Not prepared for college
FairTest, the National Center for Fair and Open Testing, recently reported that too much testing leaves students unprepared for college. Five-year trend data released in August by FairTest shows that ACT (American College Testing) scores have remained flat — and that little progress has been made in college readiness or in reducing the achievement gap — despite students experiencing a test-driven approach to so-called school reform since they were in fifth grade.
“Based on ACT scores, they are not better prepared for college and the workforce, and over the same period, the racial achievement gap has not narrowed,” notes the study. “The ACT trend data confirm recent results from the federal government’s own National Assessment of Educational Progress: NCLB is not effective.”
Overemphasis on testing leaves students unprepared for the real world, she says. “I worry that I’m setting them up for failure in college because they don’t have time to write very much anymore. Putting full paragraphs together is a chore. It’s all about the test.”
As for the California High School Exit Exam, researchers with PACE recently reported that CAHSEE had reduced the graduation rate for girls and minorities, and that the students subject to the CAHSEE requirement learned no more between 10th and 11th grade than similar students in the previous cohort who were not subject to the exam requirement.
But testing isn’t likely to be reduced any time soon.
“The pressure from business roundtables to privatize education has never been higher,” says Lucido. “The rope around the neck of schools being judged by their test performance has tightened almost irreversibly. Many testing companies have lobbied our Legislature to increase the assessment in schools. It seems to me that the current trend is to ‘test for the test’ so that one can do well on the test. It’s a big quagmire of nonsense that has no basis in research, only corporate ideology.”
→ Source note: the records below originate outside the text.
-- ==== Sys2Proof/Machine/Startup.lean ====
section
/-! DEFINITION. Start-up: the boot ROM's steps, self-test slices, the bank measurement and the release to service (chapter
13). -/

namespace Sys2Proof.Machine

/-! ### Boot -/

/-- The board power that Freeze is planned with where none is configured, W (Table 7.3). -/
def State.powerDefault (s : State) : Nat := if s.tiles = 2 then 170 else if s.tiles = 4 then 320 else 600

/-- Loads the "L" fields of the register tables on every tile: the configuration's value, else the default (R9, Table 7.3). -/
def State.loadConfig (s : State) : State :=
  s.allTiles (fun t a => ((FRZ.POWER.P_W, s.powerDefault) :: loadDefaults).foldl (fun b e =>
    let ins := if e.1.blk = 0x08 then [0, 1, 2] else if e.1.blk = 0x20 then [0, 1] else [0]
    ins.foldl (fun c n => c.setF t (e.1.inst n) ((c.cfg (cfgKey t (e.1.inst n))).getD e.2)) b) a)

/-- The slots of the ring that hold any programmed byte (R437). -/
def State.ringSlots (s : State) : List Nat :=
  ((s.mem.filter (fun e => decide (memKey .nvs 0 0x200000 ≤ e.1) && decide (e.1 < memKey .nvs 0 0x600000))).map
    (fun e => (e.1 - memKey .nvs 0 0x200000) / 32)).dedup

/-- The SEQ of a ring slot; all ones where it reads erased (R441). -/
def State.slotSeq (s : State) (n : Nat) : Nat := leNat (s.bytes .nvs 0 (0x200000 + 32 * n) 4)

/-- The SEQs of the whole records in the ring: a slot whose SEQ word is uncorrectable counts as missing (R441). -/
def State.ringSeqs (s : State) : List Nat :=
  ((s.ringSlots.filter (fun n => s.slotSeq n % 131072 == n && !(s.array 0).badWords.contains ((0x200000 + 32 * n) / 8))).map s.slotSeq).filter
    (fun q => q != 2 ^ 32 - 1)

/-- The later of two SEQs, modulo 2^32 (R437). -/
def laterSeq (a b : Nat) : Nat := if (a + 2 ^ 32 - b) % 2 ^ 32 < 2 ^ 31 then a else b

/-- The BOOT scan of the ring: EVR.WSEQ, and SCAN_GAP where a record is missing below the highest (R437). -/
def State.scanRing (s : State) : State :=
  match s.ringSeqs with
  | [] => s
  | q :: qs =>
    let h := qs.foldl laterSeq q
    let s1 := s.setF 0 EVR.WSEQ.SEQ h
    if (q :: qs).any (fun x => x != h && !(q :: qs).contains ((x + 1) % 2 ^ 32)) then s1.ev 0 EVR.EVENTS.SCAN_GAP else s1

/-- The two records that open a span (R440), ahead of everything queued. -/
def State.openSpan (s : State) : State :=
  let gap := { s.stamp 0 0x3C 0x0100 2 (s.fld 0 EVR.WSEQ.SEQ + s.fld 0 FRZ.STATUS.LAST * 2 ^ 32) with solo := true }
  let start := { s.stamp 0 0x3E 0x0100 2 (s.fld 0 BST.RST_CAUSE.CAUSE + s.fld 0 BST.BOOT.SLOT * 16 +
    s.fld 0 BST.BOOT.TRIAL * 32) with solo := true }
  { s with recd := { s.recd with queue := gap :: start :: s.recd.queue } }

/-- The OTP read of boot step 3 (R427): which granules come from the copy, and CRC_FAIL where one copy fails. -/
def State.readOtp (s : State) : State :=
  (List.range 63).foldl (fun a g =>
    let p := granuleOk (a.otpBytes 0 (g * 64) 64)
    let c := granuleOk (a.otpBytes 1 (g * 64) 64)
    if p || !c then a
    else
      let b := if g < 32 then a.setF 0 OTP.STATUS_LO.FROM_COPY (setBit (a.fld 0 OTP.STATUS_LO.FROM_COPY) g true)
        else a.setF 0 OTP.STATUS_HI.FROM_COPY (setBit (a.fld 0 OTP.STATUS_HI.FROM_COPY) (g - 32) true)
      b.evRec 0 OTP.EVENTS.CRC_FAIL g) s

/-- Completes an interrupted OTP program: a granule valid in one copy and unprogrammed in the other (R430). -/
def State.completeOtp (s : State) : State :=
  (List.range 51).foldl (fun a i =>
    let g := i + 12
    let p := a.otpBytes 0 (g * 64) 64
    let c := a.otpBytes 1 (g * 64) 64
    let lock := leBytes 8 (2 ^ g)
    let fin := fun (x : State) => ((x.fuseBytes 0 0xFF8 lock).fuseBytes 1 0xFF8 lock).ev 0 OTP.EVENTS.COMPLETED
    if granuleOk p && leNat c == 0 then fin (a.fuseBytes 1 (g * 64) p)
    else if granuleOk c && leNat p == 0 then fin (a.fuseBytes 0 (g * 64) c)
    else a) s

/-- The identity, key-hash and seed granules each check in one copy (R427). -/
def State.otpRootsOk (s : State) : Bool :=
  [0, 1, 2, 3].all (fun g => granuleOk (s.otpBytes 0 (g * 64) 64) || granuleOk (s.otpBytes 1 (g * 64) 64))

/-- R364 step 1 and the lost selector: the selector to boot with, and the state that has recorded what it met. -/
def State.trialStep (s : State) : Selector × State :=
  match s.selector with
  | none =>
    let x := s.selectorOr
    (x, s.named 0 0x3E 0x0103 4 0)
  | some x =>
    if x.trial then
      let y := { x with attempts := x.attempts + 1 }
      if 2 < y.attempts then
        let z := { y with trial := false, active := 1 - x.active % 2 }
        (z, ((s.writeSelector z).ev 0 BST.EVENTS.TRIAL_FAILED).named 0 0x3E 0x0101 4 x.active)
      else (y, s.writeSelector y)
    else (x, s)

/-- Slot choice (R364): the slot to boot and whether it is the fallback, or none. -/
def State.slotChoice (s : State) (x : Selector) : Option (Nat × Bool) :=
  if !s.otpRootsOk then none
  else if s.bootable x.active then some (x.active, false)
  else if s.bootable (1 - x.active % 2) then some (1 - x.active % 2, true)
  else none

/-- Boot step 1 (R361, R378, R379, R381): rails in regulation at their set points, stages on but those shed, references on
request, the hold-up converter enabled. -/
def State.railsUp (s : State) : State :=
  let s1 := s.setFs 0 [(PWC.STATUS.PG, 15), (PWC.STATUS.CLK_REQ, 1), (PWC.STATUS.HU_EN, 1),
    (PWC.PHASES.ON, s.stagesOn)]
  s1.allTiles (fun t a => a.setFs t [(PWC.RAIL_V.SET_MV, 750), (PWC.RAIL_V.SET_MV.up 4, 800),
    (PWC.RAIL_V.SET_MV.up 8, 900), (PWC.RAIL_V.SET_MV.up 12, 1100)])

/-- The transport limits that RMA_CONFIG stored come into force (R216, R234). -/
def State.loadRma (s : State) (t : Nat) : State :=
  (match s.cfg (cfgItem t 5) with
   | some mb => s.setCfg (cfgItem t 1) mb
   | none => s).setF t RMA.QP_LIMIT.LIMIT ((s.cfg (cfgKey t RMA.QP_LIMIT.LIMIT)).getD (1048576 / s.tiles))

/-- The board record (R479), at offset 0 of the FACT area of tile 0: DDR_CLASS and NF_RATE; absent or wrong, class 0 and 16. -/
def State.boardRecord (s : State) : Nat × Nat :=
  let r := s.bytes .nvs 0 factBase 12
  let c := natAt r 3 1
  let n := natAt r 4 1
  if natAt r 0 2 == 0x4442 && natAt r 2 1 == 1 && decide (c ≤ 1) && [8, 12, 16, 24].contains n && natAt r 5 3 == 0 &&
      natAt r 8 4 == crc32 (r.take 8) && !s.badRange 0 factBase 12 then (c, n) else (0, 16)

/-- What the firmware loads from the store once it runs: board record, configuration, counters with their reservations (R418), freeze
history, epoch, straps. -/
def State.loadStore (s : State) : State :=
  let keep := fun (e : Nat × Nat) => (e.1, min lastFresh (e.2 - 1))
  let s1 := { s.loadConfig with nv := { s.loadConfig.nv with
    serialNext := s.nv.serialResv
    txKn := s.nv.txResv
    errId := if s.deep.formatted then [] else s.nv.errResv.map keep
    errResv := if s.deep.formatted then [] else s.nv.errResv } }.updDeep (fun d => { d with formatted := false })
  let s1 := { s1 with pow := { s1.pow with ddrClass := s.boardRecord.1, nfRate := s.boardRecord.2 } }
  let s2 := s1.setFs 0 [(RLE.SERIAL.NEXT, s.nv.serialResv), (TWA.EPOCH_LO.EPOCH, s.nv.epoch),
    (TWA.EPOCH_HI.EPOCH, s.nv.epoch / 2 ^ 32), (TWA.STATUS.PREF, b2n s.pow.twPref), (MGT.CORES.IN_SERVICE, 7),
    (TWB.STATUS.ADDR, s.twbAddr)]
  s2.allTiles (fun t a => (a.loadRma t).setFs t [(FRZ.SEQ.COUNT, s.nv.frzSeq),
    (FRZ.STATUS.LAST, (s.nv.reports.head?.map (·.outcome)).getD 0),
    (FRZ.LAST.DUR_MS, (s.nv.reports.head?.map (fun r => r.dur.getD t 0)).getD 0),
    (FRZ.LAST.DIRTY_MB, (s.nv.reports.head?.map (fun r => r.dirty.getD t 0)).getD 0),
    (FRZ.EVENTS.TEST, (s.nv.reports.head?.map (fun r => bitsOf r.flags 2 1)).getD 0),
    (FRZ.EVENTS.MAINS_RETURN, (s.nv.reports.head?.map (fun r => bitsOf r.flags 0 1)).getD 0),
    (FRZ.EVENTS.COLLAPSE, (s.nv.reports.head?.map (fun r => b2n (r.outcome == 2))).getD 0),
    (NVS.STATUS.SPARE_FREE, 64 - ((s.array t).map.map (fun e => e.2 + 1)).foldl max 0)]
    |>.powerLanes t)

/-- No slot boots: the device enters FAULT with cause bit 15 and the boot ROM serves MB0 (R364, R365). -/
def State.bootNone (s : State) (x : Selector) : State :=
  let s1 := { s with boot := { s.boot with romService := true } }.setFs 0 [(BST.RST_CAUSE.CAUSE, s.boot.cause), (BST.BOOT.ATTEMPTS, x.attempts)]
  (s1.scanRing.openSpan).enterFault 15

/-- What BOOT shows of the slot it starts, with the causes of a fallback and of an unlisted pairing. -/
def State.bootShow (s : State) (x : Selector) (slot : Nat) (fb : Bool) : State :=
  let s1 := s.loadStore.setFs 0 [(BST.RST_CAUSE.CAUSE, s.boot.cause), (BST.BOOT.ATTEMPTS, x.attempts), (BST.BOOT.TRIAL, b2n (x.trial && !fb)),
    (BST.BOOT.FALLBACK, b2n fb), (BST.BOOT.SLOT, slot)]
  let s2 := if fb then s1.setCause 2 true else s1
  if s2.pairListed slot then s2 else (s2.setCause 0 true).recOpen 0 0x3E slot

/-- The boot ROM hands over to the image: watchdog and lease run from now (R283, R376). -/
def State.handOver (s : State) : State :=
  { s with boot := { s.boot with handedOver := true, wdog := s.now } }.updTwin (fun x => { x with leaseAt := s.now })

/-- BOOT with the selector's choice; `blank`: no valid selector was found, so one is written. -/
def State.bootWith (s : State) (x : Selector) (blank : Bool) : State :=
  match s.slotChoice x with
  | none => s.bootNone x
  | some (slot, fb) =>
    let s1 := s.bootShow x slot fb
    ((if blank then s1.writeSelector x else s1).completeOtp.scanRing.openSpan.handOver).toState .selftest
To really measure what students know, Darling-Hammond advocates using performance or “formative” assessments that measure critical-thinking skills in addition to current assessments.
CTA also supports student assessment systems that use multiple measures instead of a one-day snapshot based solely on test scores, says CTA President David A. Sanchez. “We support an assessment system that measures and encourages a focus on writing, research, scientific investigation, problem solving, and a host of other critically important skills.”